Tip: As before, summarize what you found in your bivariate explorations here. Use the questions below to guide your discussion.
Tip: Now it’s time to put everything together. Based on what you found in the bivariate plots section, create a few multivariate plots to investigate more complex interactions between variables. Make sure that the plots that you create here are justified by the plots you explored in the previous section. If you plan on creating any mathematical models, this is the section where you will do that.
Tip: You’ve done a lot of exploration and have built up an understanding of the structure of and relationships between the variables in your dataset. Here, you will select three plots from all of your previous exploration to present here as a summary of some of your most interesting findings. Make sure that you have refined your selected plots for good titling, axis labels (with units), and good aesthetic choices (e.g. color, transparency). After each plot, make sure you justify why you chose each plot by describing what it shows.

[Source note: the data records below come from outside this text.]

-- ==== Sys2Proof/Syntax.lean ====
section
/-!
DEFINITION. The commands and events of the G96 block: one constructor per row of spec/opcode_table.json, in the
table's order. A host command carries its request header and its layout's fields as numbers; the expert-only fields
are an `Option`, because the basic request stops before them (R75). LENGTH and COUNT fields that only repeat the size
of the data they precede are not operands: `Sys2Proof/Machine/Operands.lean` writes and checks them (R67, check 1).
An event carries what the manual leaves to physics or to the moment: a reading, a conflict, the part it happens in.
-/
namespace Sys2Proof

/-- The rows of the table of operations and events. -/
inductive Instr where
  -- admin and configuration commands (04)
  | identify (h : ReqHdr)
  | ping (h : ReqHdr) (data : List Byte)
  | setNet (h : ReqHdr) (addr prefixLen rsv : Nat) (x : Option SetNetX)
  | hostWatchdog (h : ReqHdr) (periodMs : Nat) (x : Option (Nat × Nat))
  | cfgRead (h : ReqHdr) (addr count rsv : Nat)
  | cfgWrite (h : ReqHdr) (addr rsv : Nat) (values : List Nat)
  | cfgWriteMasked (h : ReqHdr) (addr mask value : Nat)
  -- what one register access does (00, 07, 09, 10, 12, 14, 18, 20, 21)
  | registerWrite (addr value : Nat)
  | rcCounterRead (addr : Nat)
  | loReadCopiesHi (addr : Nat)
  | softReset
  | furrowCountClear (f : Nat)
  | reaperCountClear
  | tallyCountClear (t : Nat)
  | gleanerCountClear (g : Nat)
  | ceLogClear (ctl : Nat)
  | ueLogClear (ctl : Nat)
  | sieveLogClear
  | alertLatchClear
  | sessLenWrite (value : Nat)
  | splitTakesEffect
  -- memory commands (04, 14)
  | memWrite (h : ReqHdr) (addr rsv : Nat) (data : List Byte)
  | memRead (h : ReqHdr) (addr length rsv : Nat)
  | memFill (h : ReqHdr) (addr length : Nat) (pattern : List Byte)
  | memCopy (h : ReqHdr) (src dst length : Nat)
  | regionSet (h : ReqHdr) (b : RegionB) (x : Option (Nat × Nat))
  -- programs, sessions, steps and lanes (04, 13)
  | programLoad (h : ReqHdr) (addr slots rsv : Nat)
  | programCheck (h : ReqHdr) (addr : Nat)
  | sessionOpen (h : ReqHdr) (b : SessOpenB) (x : Option (Nat × Nat × Nat))
  | sessionClose (h : ReqHdr) (session rsv : Nat)
  | stepRun (h : ReqHdr) (program table batch rsv : Nat) (x : Option StepRunX)
  | taskCancel (h : ReqHdr) (lane rsv seq : Nat)
  | laneResume (h : ReqHdr)
  | sessionCommit (h : ReqHdr) (session count : Nat)
  | sessionRollback (h : ReqHdr) (session rsv : Nat)
  | taskStatus (h : ReqHdr) (lane rsv seq : Nat)
  -- engines, loops, sources, power, self-test (05, 14 to 18)
  | engineStart (h : ReqHdr) (x : Option (Nat × Nat × Nat))
  | engineStop (h : ReqHdr)
  | marginTest (h : ReqHdr) (x : Option (Nat × Nat × Nat))
  | winnowRun (h : ReqHdr) (mask rsv : Nat) (x : Option (Nat × Nat))
  | vaneLoopSet (h : ReqHdr) (slot rsv : Nat) (target : Int) (x : Option LoopX)
  | vaneBankSwap (h : ReqHdr)
  | sourceSpare (h : ReqHdr) (source spare rsv : Nat)
  | powerState (h : ReqHdr) (target rsv : Nat) (x : Option PowerX)
  | thermalRead (h : ReqHdr)
  | sieveRun (h : ReqHdr) (b : SieveB) (x : Option (Nat × Nat × Nat))
  | sievePeriodic (h : ReqHdr) (enable rsv : Nat) (x : Option (Nat × Nat × Nat × Nat))
  | eccFlipArm (h : ReqHdr) (b : FlipB)
  -- security and diagnostics (19, 20)
  | fwLoadBegin (h : ReqHdr) (totalLen rsv : Nat)
  | fwLoadData (h : ReqHdr) (offset : Nat) (data : List Byte)
  | fwLoadEnd (h : ReqHdr)
  | attest (h : ReqHdr) (nonce : List Byte)
  | certRead (h : ReqHdr)
  | ledgerRead (h : ReqHdr) (first count rsv : Nat)
  | ledgerClear (h : ReqHdr) (upTo : Nat)
  | countersRead (h : ReqHdr) (set clear rsv : Nat)
  | eventsRead (h : ReqHdr) (first count rsv : Nat)
  -- the Ethernet port and the Walong endpoint (03)
  | ethernetFrameReceive (frame : List Byte)
  | pauseFrameReceive
  | arpRequestReceive (target senderIp senderMac : Nat)
  | ndSolicitationReceive (target senderIp senderMac : Nat)
  | icmpEchoRequest (src : NetAddr) (dst ident seq : Nat) (data : List Byte)
  | walongPacketReceive (src : NetAddr) (payload : List Byte)
  | commandStart (lane : Nat)
  | ackDelayExpiry (lane seq : Nat)
  | setNetApply
  | arpProbeTimer (conflict : Bool)
  | dadComplete (which : AddrKind) (conflict : Bool)
  | addressResolutionRetry
  | eventPacketSend
  | linkUp
  | linkDown
  -- supply, pins, reset and device state (02, 05, 17)
  | startConditionConfirmed
  | crystalStable
  | bootEntry
  | supplyHold (magnitude : Nat)
  | supplyRestore
  | supplyFault (magnitude : Nat)
  | powerLoss (magnitude : Nat)
  | lanternOff
  | resetNAsserted
  | resetNReleased
  | hwShutdown
  | hwsdNReleased
  | fwWatchdog
  | hostWatchdogExpiry
  -- running steps (07 to 13)
  | recordDispatch (lane : Nat)
  | bayLoad (lane rec : Nat)
  | bayLoadComplete (furrow : Nat)
  | stream (lane rec : Nat)
  | passStart (furrow : Nat) (light : Bool)
  | rowChunkDecision (furrow : Nat) (devs : List SampleDev)
  | rowChunkReplay (furrow : ReplayEv)
  | rowChunkArrival (lane rec : Nat) (leader : ArrivalEv)
  | mcastCredit (lane rec leader : Nat)
  | mcastTimeout (lane rec leader : Nat)
  | stallTimeout (furrow cause : Nat)
  | taskAbort (lane : Nat)
  | teardownComplete (lane : Nat)
  | windrowHop (lane rec : Nat)
  | epilogue (lane rec : Nat)
  | clipDecision (lane rec : Nat)
  | millOp (lane rec : Nat)
  | glean (lane rec : Nat)
  | copy (lane rec : Nat)
  | route (lane rec : Nat)
  | dep (lane rec : Nat)
  | depTimeout (lane : Nat)
  | gateOpen (lane : Nat)
  | gateTimeout (lane : Nat)
  | endRecord (lane : Nat)
  | readTagReturn (tag : TagEv)
  | tagTimeout (tag : Nat)
  -- memories (14, 18)
  | mergeFlushTimer (ctl word : Nat)
  | patrolScrub (ctl word : Nat)
  | refreshBandUpdate (ctl : Nat) (dram : Option Nat)
  | granarySlice (failAt : Option Nat)
  | externalSlice (ctl : Nat) (failAt : Option Nat)
  -- loops, sources and calibration (15, 16)
  | vaneSample (inp : VaneInput)
  | sourceFadeCheck (powers : List (Nat × Int))
  | spareReady (n : Nat)
  | prewarmTimeout (n : Nat)
  | winnowRunDue (f : Nat)
  | winnowCollectionEnd (f : Nat) (pattern : List (Nat × List LevelStat))
  | winnowFitSlice
  | winnowRunComplete (f : Nat)
  | interpSetWrite (f : Nat)
  -- temperature and power states (02, 05, 17)
  | tempConversion (conv therm : List Conv)
  | sensorBroken (which : SensorId) (cause : Nat)
  | thermistorBroken (n cause : Nat)
  | throttleLevelStep
  | thermalShutdown (ch : Nat)
  | internalHwsdAssert
  | autoRestart
  | autoIdle
  | wakeTimer
  | wake
  | wakeComplete (failed : List Nat)
  | heatLimitTimeout
  -- the Ledger, completions and caches (03, 04, 20)
  | ledgerWrite
  | commandCompletion (lane : Nat) (env : Env)
  | powerEntryComplete
  | ledgerWriteComplete
  | resolutionCacheAgeing (ip : Nat)
  deriving DecidableEq, Repr

end Sys2Proof
end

Tip: Here’s the final step! Reflect on the exploration you performed and the insights you found. What were some of the struggles that you went through? What went well? What was surprising? Make sure you include an insight into future work that could be done with the dataset.
Tip: Don’t forget to remove this, and the other Tip sections before saving your final work and knitting the final report!